** Opening Raw data block **
/-! ### modEngine -/

@[simp] theorem modEngine_pending : (modEngine s n fe).pending = s.pending := rfl
@[simp] theorem modEngine_up : (modEngine s n fe).up = s.up := rfl
@[simp] theorem modEngine_grade : (modEngine s n fe).grade = s.grade := rfl
@[simp] theorem modEngine_timeFx : (modEngine s n fe).timeFx = s.timeFx := rfl
@[simp] theorem modEngine_dict : (modEngine s n fe).dict = s.dict := rfl
@[simp] theorem modEngine_grpMembers : (modEngine s n fe).grpMembers = s.grpMembers := rfl
@[simp] theorem modEngine_grpValid : (modEngine s n fe).grpValid = s.grpValid := rfl
@[simp] theorem modEngine_grpSize : (modEngine s n fe).grpSize = s.grpSize := rfl
@[simp] theorem modEngine_bindings : (modEngine s n fe).bindings = s.bindings := rfl
@[simp] theorem modEngine_ctxs : (modEngine s n fe).ctxs = s.ctxs := rfl
@[simp] theorem modEngine_leaves : (modEngine s n fe).leaves = s.leaves := rfl
@[simp] theorem modEngine_attached : (modEngine s n fe).attached = s.attached := rfl
@[simp] theorem modEngine_cores : (modEngine s n fe).cores = s.cores := rfl
@[simp] theorem modEngine_coreMap : (modEngine s n fe).coreMap = s.coreMap := rfl
@[simp] theorem modEngine_collGroups : (modEngine s n fe).collGroups = s.collGroups := rfl
@[simp] theorem modEngine_seTaken : (modEngine s n fe).seTaken = s.seTaken := rfl
@[simp] theorem modEngine_cqTaken : (modEngine s n fe).cqTaken = s.cqTaken := rfl
@[simp] theorem modEngine_collAborts : (modEngine s n fe).collAborts = s.collAborts := rfl
@[simp] theorem modEngine_hbNodes : (modEngine s n fe).hbNodes = s.hbNodes := rfl
@[simp] theorem modEngine_mem : (modEngine s n fe).mem = s.mem := rfl
@[simp] theorem modEngine_marks : (modEngine s n fe).marks = s.marks := rfl
@[simp] theorem modEngine_ecc : (modEngine s n fe).ecc = s.ecc := rfl
@[simp] theorem modEngine_parity : (modEngine s n fe).parity = s.parity := rfl
@[simp] theorem modEngine_dieParity : (modEngine s n fe).dieParity = s.dieParity := rfl
@[simp] theorem modEngine_bufErr : (modEngine s n fe).bufErr = s.bufErr := rfl
@[simp] theorem modEngine_blocked : (modEngine s n fe).blocked = s.blocked := rfl
@[simp] theorem modEngine_held : (modEngine s n fe).held = s.held := rfl
@[simp] theorem modEngine_atomics : (modEngine s n fe).atomics = s.atomics := rfl
@[simp] theorem modEngine_nmus : (modEngine s n fe).nmus = s.nmus := rfl
@[simp] theorem modEngine_stackWork : (modEngine s n fe).stackWork = s.stackWork := rfl
@[simp] theorem modEngine_ports : (modEngine s n fe).ports = s.ports := rfl
@[simp] theorem modEngine_reqs : (modEngine s n fe).reqs = s.reqs := rfl
@[simp] theorem modEngine_issueQ : (modEngine s n fe).issueQ = s.issueQ := rfl
@[simp] theorem modEngine_tagNext : (modEngine s n fe).tagNext = s.tagNext := rfl
@[simp] theorem modEngine_tagLog : (modEngine s n fe).tagLog = s.tagLog := rfl
@[simp] theorem modEngine_outQ : (modEngine s n fe).outQ = s.outQ := rfl
@[simp] theorem modEngine_stallAt : (modEngine s n fe).stallAt = s.stallAt := rfl
@[simp] theorem modEngine_turn3 : (modEngine s n fe).turn3 = s.turn3 := rfl
@[simp] theorem modEngine_replies : (modEngine s n fe).replies = s.replies := rfl
@[simp] theorem modEngine_replay : (modEngine s n fe).replay = s.replay := rfl
@[simp] theorem modEngine_ingress : (modEngine s n fe).ingress = s.ingress := rfl
@[simp] theorem modEngine_dir : (modEngine s n fe).dir = s.dir := rfl
@[simp] theorem modEngine_snoops : (modEngine s n fe).snoops = s.snoops := rfl
@[simp] theorem modEngine_hot : (modEngine s n fe).hot = s.hot := rfl
@[simp] theorem modEngine_sysTx : (modEngine s n fe).sysTx = s.sysTx := rfl
@[simp] theorem modEngine_sysRx : (modEngine s n fe).sysRx = s.sysRx := rfl
@[simp] theorem modEngine_lastIssue : (modEngine s n fe).lastIssue = s.lastIssue := rfl
@[simp] theorem modEngine_relays : (modEngine s n fe).relays = s.relays := rfl
@[simp] theorem modEngine_vinOk : (modEngine s n fe).vinOk = s.vinOk := rfl
@[simp] theorem modEngine_rstLow : (modEngine s n fe).rstLow = s.rstLow := rfl
@[simp] theorem modEngine_relayQ : (modEngine s n fe).relayQ = s.relayQ := rfl
@[simp] theorem modEngine_landed : (modEngine s n fe).landed = s.landed := rfl
@[simp] theorem modEngine_relayOps : (modEngine s n fe).relayOps = s.relayOps := rfl
@[simp] theorem modEngine_netPort : (modEngine s n fe).netPort = s.netPort := rfl
@[simp] theorem modEngine_neigh : (modEngine s n fe).neigh = s.neigh := rfl
@[simp] theorem modEngine_netDup : (modEngine s n fe).netDup = s.netDup := rfl
@[simp] theorem modEngine_colOut : (modEngine s n fe).colOut = s.colOut := rfl
@[simp] theorem modEngine_epochAdv : (modEngine s n fe).epochAdv = s.epochAdv := rfl
@[simp] theorem modEngine_trans0 : (modEngine s n fe).trans0 = s.trans0 := rfl
@[simp] theorem modEngine_trans1 : (modEngine s n fe).trans1 = s.trans1 := rfl
@[simp] theorem modEngine_hcache : (modEngine s n fe).hcache = s.hcache := rfl
@[simp] theorem modEngine_freeCount : (modEngine s n fe).freeCount = s.freeCount := rfl
@[simp] theorem modEngine_hresp : (modEngine s n fe).hresp = s.hresp := rfl
@[simp] theorem modEngine_harts : (modEngine s n fe).harts = s.harts := rfl
@[simp] theorem modEngine_hres : (modEngine s n fe).hres = s.hres := rfl
@[simp] theorem modEngine_msip : (modEngine s n fe).msip = s.msip := rfl
@[simp] theorem modEngine_mtip : (modEngine s n fe).mtip = s.mtip := rfl
@[simp] theorem modEngine_irq17 : (modEngine s n fe).irq17 = s.irq17 := rfl
@[simp] theorem modEngine_mtimecmp : (modEngine s n fe).mtimecmp = s.mtimecmp := rfl
@[simp] theorem modEngine_apertures : (modEngine s n fe).apertures = s.apertures := rfl
@[simp] theorem modEngine_released : (modEngine s n fe).released = s.released := rfl
@[simp] theorem modEngine_notify : (modEngine s n fe).notify = s.notify := rfl
@[simp] theorem modEngine_snap : (modEngine s n fe).snap = s.snap := rfl
@[simp] theorem modEngine_hdieErr : (modEngine s n fe).hdieErr = s.hdieErr := rfl
@[simp] theorem modEngine_hdieErrKeep : (modEngine s n fe).hdieErrKeep = s.hdieErrKeep := rfl
@[simp] theorem modEngine_hdieErrAddr : (modEngine s n fe).hdieErrAddr = s.hdieErrAddr := rfl
@[simp] theorem modEngine_doms : (modEngine s n fe).doms = s.doms := rfl
@[simp] theorem modEngine_hold : (modEngine s n fe).hold = s.hold := rfl
@[simp] theorem modEngine_errLog : (modEngine s n fe).errLog = s.errLog := rfl
@[simp] theorem modEngine_errCount : (modEngine s n fe).errCount = s.errCount := rfl
@[simp] theorem modEngine_proofs : (modEngine s n fe).proofs = s.proofs := rfl
@[simp] theorem modEngine_cal : (modEngine s n fe).cal = s.cal := rfl
@[simp] theorem modEngine_calSeq : (modEngine s n fe).calSeq = s.calSeq := rfl
@[simp] theorem modEngine_calDone : (modEngine s n fe).calDone = s.calDone := rfl
@[simp] theorem modEngine_powerCycle : (modEngine s n fe).powerCycle = s.powerCycle := rfl
@[simp] theorem modEngine_powerOnBase : (modEngine s n fe).powerOnBase = s.powerOnBase := rfl
@[simp] theorem modEngine_stepped : (modEngine s n fe).stepped = s.stepped := rfl
@[simp] theorem modEngine_countsAt : (modEngine s n fe).countsAt = s.countsAt := rfl
@[simp] theorem modEngine_p10s : (modEngine s n fe).p10s = s.p10s := rfl
@[simp] theorem modEngine_occAt : (modEngine s n fe).occAt = s.occAt := rfl
@[simp] theorem modEngine_mons : (modEngine s n fe).mons = s.mons := rfl
@[simp] theorem modEngine_spareUsed : (modEngine s n fe).spareUsed = s.spareUsed := rfl
@[simp] theorem modEngine_meFault : (modEngine s n fe).meFault = s.meFault := rfl
@[simp] theorem modEngine_seFault : (modEngine s n fe).seFault = s.seFault := rfl
@[simp] theorem modEngine_coreFault : (modEngine s n fe).coreFault = s.coreFault := rfl
@[simp] theorem modEngine_proofDone : (modEngine s n fe).proofDone = s.proofDone := rfl
@[simp] theorem modEngine_retired : (modEngine s n fe).retired = s.retired := rfl
@[simp] theorem modEngine_banksOff : (modEngine s n fe).banksOff = s.banksOff := rfl
@[simp] theorem modEngine_errBase : (modEngine s n fe).errBase = s.errBase := rfl
@[simp] theorem modEngine_nvmA : (modEngine s n fe).nvmA = s.nvmA := rfl
@[simp] theorem modEngine_nvmB : (modEngine s n fe).nvmB = s.nvmB := rfl
@[simp] theorem modEngine_zeroing : (modEngine s n fe).zeroing = s.zeroing := rfl
@[simp] theorem modEngine_tripped : (modEngine s n fe).tripped = s.tripped := rfl
@[simp] theorem modEngine_p10 : (modEngine s n fe).p10 = s.p10 := rfl
@[simp] theorem modEngine_p1m : (modEngine s n fe).p1m = s.p1m := rfl
@[simp] theorem modEngine_holdSince : (modEngine s n fe).holdSince = s.holdSince := rfl
@[simp] theorem modEngine_admits : (modEngine s n fe).admits = s.admits := rfl
@[simp] theorem modEngine_tick : (modEngine s n fe).tick = s.tick := rfl
@[simp] theorem modEngine_lastSync : (modEngine s n fe).lastSync = s.lastSync := rfl
@[simp] theorem modEngine_setup0 : (modEngine s n fe).setup0 = s.setup0 := rfl
@[simp] theorem modEngine_setup1 : (modEngine s n fe).setup1 = s.setup1 := rfl
@[simp] theorem modEngine_setupNew : (modEngine s n fe).setupNew = s.setupNew := rfl
@[simp] theorem modEngine_mboxes : (modEngine s n fe).mboxes = s.mboxes := rfl
@[simp] theorem modEngine_cached : (modEngine s n fe).cached = s.cached := rfl
@[simp] theorem modEngine_sent : (modEngine s n fe).sent = s.sent := rfl
@[simp] theorem modEngine_rxq : (modEngine s n fe).rxq = s.rxq := rfl
@[simp] theorem modEngine_reasm : (modEngine s n fe).reasm = s.reasm := rfl
@[simp] theorem modEngine_fovisPend : (modEngine s n fe).fovisPend = s.fovisPend := rfl
@[simp] theorem modEngine_bundle : (modEngine s n fe).bundle = s.bundle := rfl
@[simp] theorem modEngine_rings : (modEngine s n fe).rings = s.rings := rfl
@[simp] theorem modEngine_cxl : (modEngine s n fe).cxl = s.cxl := rfl
@[simp] theorem modEngine_trust : (modEngine s n fe).trust = s.trust := rfl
** Closing Raw data block **
→ **Work request**:
Set down precisely the lines above between the line holding "s.turn3 := rfl" and the line holding "s.dir := rfl", inclusive, and nothing beyond them.

→ **Your solution**:
@[simp] theorem modEngine_turn3 : (modEngine s n fe).turn3 = s.turn3 := rfl
@[simp] theorem modEngine_replies : (modEngine s n fe).replies = s.replies := rfl
@[simp] theorem modEngine_replay : (modEngine s n fe).replay = s.replay := rfl
@[simp] theorem modEngine_ingress : (modEngine s n fe).ingress = s.ingress := rfl
@[simp] theorem modEngine_dir : (modEngine s n fe).dir = s.dir := rfl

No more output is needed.